**Action item**
Scan the material for "twKey". Copy every line it appears in.

________________

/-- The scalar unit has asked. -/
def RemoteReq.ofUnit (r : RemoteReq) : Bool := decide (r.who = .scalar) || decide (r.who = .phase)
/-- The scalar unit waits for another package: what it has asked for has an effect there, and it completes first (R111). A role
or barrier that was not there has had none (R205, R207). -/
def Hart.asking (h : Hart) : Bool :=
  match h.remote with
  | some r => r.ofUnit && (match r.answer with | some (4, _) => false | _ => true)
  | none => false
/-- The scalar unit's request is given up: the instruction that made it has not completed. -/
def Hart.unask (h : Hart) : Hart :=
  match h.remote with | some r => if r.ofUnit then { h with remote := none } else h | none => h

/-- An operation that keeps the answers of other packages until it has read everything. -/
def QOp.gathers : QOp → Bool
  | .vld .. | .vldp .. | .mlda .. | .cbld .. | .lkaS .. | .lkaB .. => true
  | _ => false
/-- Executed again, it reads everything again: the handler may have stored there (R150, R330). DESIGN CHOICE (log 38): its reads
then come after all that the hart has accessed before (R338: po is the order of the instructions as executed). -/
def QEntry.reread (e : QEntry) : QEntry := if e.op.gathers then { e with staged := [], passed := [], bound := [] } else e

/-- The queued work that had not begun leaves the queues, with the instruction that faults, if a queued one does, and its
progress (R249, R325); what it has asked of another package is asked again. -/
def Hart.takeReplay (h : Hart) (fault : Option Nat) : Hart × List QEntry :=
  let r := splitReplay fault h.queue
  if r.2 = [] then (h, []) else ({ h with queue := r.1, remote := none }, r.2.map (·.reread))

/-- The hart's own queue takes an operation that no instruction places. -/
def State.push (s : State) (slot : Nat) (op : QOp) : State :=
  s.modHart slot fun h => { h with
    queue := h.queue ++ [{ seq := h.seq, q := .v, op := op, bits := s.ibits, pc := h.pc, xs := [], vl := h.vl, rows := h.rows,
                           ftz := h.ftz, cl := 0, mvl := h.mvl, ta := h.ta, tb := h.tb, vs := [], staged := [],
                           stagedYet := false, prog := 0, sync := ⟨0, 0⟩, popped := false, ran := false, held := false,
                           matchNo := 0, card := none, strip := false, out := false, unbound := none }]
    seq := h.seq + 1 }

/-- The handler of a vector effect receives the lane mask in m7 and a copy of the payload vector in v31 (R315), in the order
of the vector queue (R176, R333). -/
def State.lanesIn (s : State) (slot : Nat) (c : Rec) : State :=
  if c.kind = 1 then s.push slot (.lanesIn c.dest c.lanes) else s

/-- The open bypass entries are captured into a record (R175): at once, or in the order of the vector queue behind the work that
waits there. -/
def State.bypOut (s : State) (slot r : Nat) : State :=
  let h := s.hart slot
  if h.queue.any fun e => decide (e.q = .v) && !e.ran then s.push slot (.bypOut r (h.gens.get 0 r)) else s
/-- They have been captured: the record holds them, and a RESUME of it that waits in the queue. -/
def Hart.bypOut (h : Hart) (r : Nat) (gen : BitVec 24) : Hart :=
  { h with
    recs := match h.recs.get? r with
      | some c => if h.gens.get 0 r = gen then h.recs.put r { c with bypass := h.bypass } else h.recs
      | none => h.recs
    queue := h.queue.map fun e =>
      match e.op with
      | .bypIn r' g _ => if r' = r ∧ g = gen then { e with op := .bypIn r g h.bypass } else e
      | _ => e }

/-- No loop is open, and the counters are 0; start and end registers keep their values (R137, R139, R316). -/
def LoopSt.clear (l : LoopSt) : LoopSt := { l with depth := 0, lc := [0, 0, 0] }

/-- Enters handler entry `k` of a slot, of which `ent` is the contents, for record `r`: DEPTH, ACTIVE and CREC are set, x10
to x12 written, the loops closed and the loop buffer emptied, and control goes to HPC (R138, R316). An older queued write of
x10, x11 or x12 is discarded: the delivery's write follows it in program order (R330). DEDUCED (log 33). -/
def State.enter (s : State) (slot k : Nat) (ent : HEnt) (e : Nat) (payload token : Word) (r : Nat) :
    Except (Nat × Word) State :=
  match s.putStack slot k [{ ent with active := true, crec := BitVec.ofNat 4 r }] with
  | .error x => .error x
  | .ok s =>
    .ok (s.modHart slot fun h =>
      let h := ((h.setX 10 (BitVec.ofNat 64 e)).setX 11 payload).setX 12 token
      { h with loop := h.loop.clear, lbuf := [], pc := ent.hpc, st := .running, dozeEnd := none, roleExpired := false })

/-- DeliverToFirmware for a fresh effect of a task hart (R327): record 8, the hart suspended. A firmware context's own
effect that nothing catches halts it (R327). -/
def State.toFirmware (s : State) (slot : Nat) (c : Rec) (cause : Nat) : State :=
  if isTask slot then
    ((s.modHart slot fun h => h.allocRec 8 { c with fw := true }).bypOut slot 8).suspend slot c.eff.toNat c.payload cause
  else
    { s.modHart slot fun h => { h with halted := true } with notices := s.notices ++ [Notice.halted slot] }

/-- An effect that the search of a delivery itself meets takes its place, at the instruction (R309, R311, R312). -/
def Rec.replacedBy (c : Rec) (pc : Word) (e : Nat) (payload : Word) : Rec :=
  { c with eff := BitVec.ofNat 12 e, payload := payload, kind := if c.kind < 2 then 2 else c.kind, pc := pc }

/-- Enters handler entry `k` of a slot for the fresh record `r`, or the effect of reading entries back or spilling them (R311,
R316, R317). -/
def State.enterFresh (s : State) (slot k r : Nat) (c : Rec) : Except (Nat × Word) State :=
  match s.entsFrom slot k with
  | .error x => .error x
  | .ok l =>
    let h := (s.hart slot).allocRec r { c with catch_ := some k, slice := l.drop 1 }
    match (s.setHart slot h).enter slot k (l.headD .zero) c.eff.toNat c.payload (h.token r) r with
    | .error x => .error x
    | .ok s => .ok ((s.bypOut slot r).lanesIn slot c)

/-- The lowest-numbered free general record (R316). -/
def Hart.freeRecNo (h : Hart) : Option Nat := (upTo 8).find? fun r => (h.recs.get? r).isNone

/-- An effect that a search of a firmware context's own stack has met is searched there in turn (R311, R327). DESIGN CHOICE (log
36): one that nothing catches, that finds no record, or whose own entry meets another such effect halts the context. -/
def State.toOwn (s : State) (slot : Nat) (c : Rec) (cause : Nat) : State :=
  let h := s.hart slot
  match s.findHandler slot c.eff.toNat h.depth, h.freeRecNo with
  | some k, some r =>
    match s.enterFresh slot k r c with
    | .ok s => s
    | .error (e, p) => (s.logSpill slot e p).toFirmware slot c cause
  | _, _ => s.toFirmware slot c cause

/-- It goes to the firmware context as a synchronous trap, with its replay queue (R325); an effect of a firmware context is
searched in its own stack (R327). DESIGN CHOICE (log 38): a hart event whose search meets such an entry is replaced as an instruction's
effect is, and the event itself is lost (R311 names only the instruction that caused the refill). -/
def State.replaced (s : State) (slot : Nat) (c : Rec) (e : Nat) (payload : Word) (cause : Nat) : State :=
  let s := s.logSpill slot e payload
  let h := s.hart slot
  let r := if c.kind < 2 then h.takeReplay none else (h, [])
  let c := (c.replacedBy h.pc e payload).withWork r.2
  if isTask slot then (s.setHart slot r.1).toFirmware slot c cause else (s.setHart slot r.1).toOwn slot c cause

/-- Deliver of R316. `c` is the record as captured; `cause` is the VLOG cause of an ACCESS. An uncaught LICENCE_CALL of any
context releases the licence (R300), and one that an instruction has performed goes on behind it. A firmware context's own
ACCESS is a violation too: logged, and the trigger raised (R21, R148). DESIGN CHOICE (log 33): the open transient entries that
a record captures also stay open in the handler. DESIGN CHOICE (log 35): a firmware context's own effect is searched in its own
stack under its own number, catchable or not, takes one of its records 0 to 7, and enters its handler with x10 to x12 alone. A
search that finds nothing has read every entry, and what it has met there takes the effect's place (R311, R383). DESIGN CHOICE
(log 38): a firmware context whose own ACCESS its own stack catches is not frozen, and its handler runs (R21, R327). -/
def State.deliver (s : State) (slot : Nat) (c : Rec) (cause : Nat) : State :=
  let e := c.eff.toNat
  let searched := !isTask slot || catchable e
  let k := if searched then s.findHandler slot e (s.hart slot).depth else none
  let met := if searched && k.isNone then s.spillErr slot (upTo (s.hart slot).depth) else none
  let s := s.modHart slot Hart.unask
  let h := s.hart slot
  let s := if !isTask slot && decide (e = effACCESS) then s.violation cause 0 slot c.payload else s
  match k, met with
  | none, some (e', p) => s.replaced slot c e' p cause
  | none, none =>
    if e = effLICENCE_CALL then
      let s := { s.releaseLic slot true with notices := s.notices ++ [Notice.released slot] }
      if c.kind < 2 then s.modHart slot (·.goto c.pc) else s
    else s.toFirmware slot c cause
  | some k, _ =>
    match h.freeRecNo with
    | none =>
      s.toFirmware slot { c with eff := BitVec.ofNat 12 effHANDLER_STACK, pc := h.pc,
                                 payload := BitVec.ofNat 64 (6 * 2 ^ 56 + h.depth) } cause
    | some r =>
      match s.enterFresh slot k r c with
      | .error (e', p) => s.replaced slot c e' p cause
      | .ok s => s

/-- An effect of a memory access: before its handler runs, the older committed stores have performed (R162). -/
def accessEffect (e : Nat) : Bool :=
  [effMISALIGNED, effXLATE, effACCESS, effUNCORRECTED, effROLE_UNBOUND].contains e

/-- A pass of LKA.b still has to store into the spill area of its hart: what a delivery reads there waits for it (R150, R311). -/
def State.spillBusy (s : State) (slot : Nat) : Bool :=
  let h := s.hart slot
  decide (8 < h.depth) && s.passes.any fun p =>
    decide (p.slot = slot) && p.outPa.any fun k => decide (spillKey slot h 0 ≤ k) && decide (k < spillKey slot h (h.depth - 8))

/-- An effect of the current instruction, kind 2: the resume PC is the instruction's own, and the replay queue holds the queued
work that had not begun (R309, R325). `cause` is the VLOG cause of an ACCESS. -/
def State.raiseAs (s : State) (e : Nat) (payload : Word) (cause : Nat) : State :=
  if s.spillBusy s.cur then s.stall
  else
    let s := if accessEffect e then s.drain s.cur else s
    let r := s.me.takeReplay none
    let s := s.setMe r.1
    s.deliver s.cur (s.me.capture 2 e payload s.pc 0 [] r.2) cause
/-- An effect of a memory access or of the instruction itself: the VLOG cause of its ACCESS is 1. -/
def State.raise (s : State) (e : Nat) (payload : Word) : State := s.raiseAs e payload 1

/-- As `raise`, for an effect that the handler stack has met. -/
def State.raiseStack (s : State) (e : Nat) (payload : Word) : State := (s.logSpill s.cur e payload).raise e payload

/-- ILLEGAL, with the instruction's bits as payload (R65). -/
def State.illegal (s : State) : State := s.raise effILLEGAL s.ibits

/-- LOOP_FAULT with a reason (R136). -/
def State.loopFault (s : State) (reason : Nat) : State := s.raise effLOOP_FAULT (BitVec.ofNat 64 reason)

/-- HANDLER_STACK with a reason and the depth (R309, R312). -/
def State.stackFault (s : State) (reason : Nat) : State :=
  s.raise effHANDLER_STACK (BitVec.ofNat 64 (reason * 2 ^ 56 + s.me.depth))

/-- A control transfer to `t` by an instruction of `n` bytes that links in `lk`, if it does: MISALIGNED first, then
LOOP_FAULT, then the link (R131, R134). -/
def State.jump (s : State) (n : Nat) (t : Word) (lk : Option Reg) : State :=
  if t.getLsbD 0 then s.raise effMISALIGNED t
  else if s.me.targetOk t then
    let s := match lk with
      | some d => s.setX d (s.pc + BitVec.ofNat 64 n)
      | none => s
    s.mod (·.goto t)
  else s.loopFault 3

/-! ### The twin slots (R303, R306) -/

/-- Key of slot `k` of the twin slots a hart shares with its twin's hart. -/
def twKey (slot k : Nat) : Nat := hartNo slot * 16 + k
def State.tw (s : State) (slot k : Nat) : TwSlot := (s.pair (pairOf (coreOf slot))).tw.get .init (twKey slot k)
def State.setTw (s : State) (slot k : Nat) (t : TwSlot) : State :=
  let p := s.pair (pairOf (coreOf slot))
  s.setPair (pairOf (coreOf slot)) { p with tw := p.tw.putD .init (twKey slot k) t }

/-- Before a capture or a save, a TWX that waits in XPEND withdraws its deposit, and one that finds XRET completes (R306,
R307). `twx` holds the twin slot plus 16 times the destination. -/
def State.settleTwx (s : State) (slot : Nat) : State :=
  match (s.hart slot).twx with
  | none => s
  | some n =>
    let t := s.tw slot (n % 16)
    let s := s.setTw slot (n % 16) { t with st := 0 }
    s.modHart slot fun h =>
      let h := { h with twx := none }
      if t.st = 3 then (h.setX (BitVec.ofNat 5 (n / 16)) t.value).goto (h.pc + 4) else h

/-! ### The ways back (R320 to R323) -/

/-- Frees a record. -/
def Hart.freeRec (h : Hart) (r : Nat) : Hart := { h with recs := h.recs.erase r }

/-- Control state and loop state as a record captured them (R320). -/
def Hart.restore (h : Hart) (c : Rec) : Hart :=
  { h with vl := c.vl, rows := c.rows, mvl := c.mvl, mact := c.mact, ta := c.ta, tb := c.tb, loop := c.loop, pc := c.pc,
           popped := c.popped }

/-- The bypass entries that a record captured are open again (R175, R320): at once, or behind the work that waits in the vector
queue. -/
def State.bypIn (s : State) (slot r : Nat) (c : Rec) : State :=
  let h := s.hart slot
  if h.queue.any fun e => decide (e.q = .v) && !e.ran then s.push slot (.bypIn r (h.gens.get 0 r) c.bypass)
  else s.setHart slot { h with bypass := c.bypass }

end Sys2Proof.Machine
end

________________

**Result below**
def twKey (slot k : Nat) : Nat := hartNo slot * 16 + k
def State.tw (s : State) (slot k : Nat) : TwSlot := (s.pair (pairOf (coreOf slot))).tw.get .init (twKey slot k)
  s.setPair (pairOf (coreOf slot)) { p with tw := p.tw.putD .init (twKey slot k) t }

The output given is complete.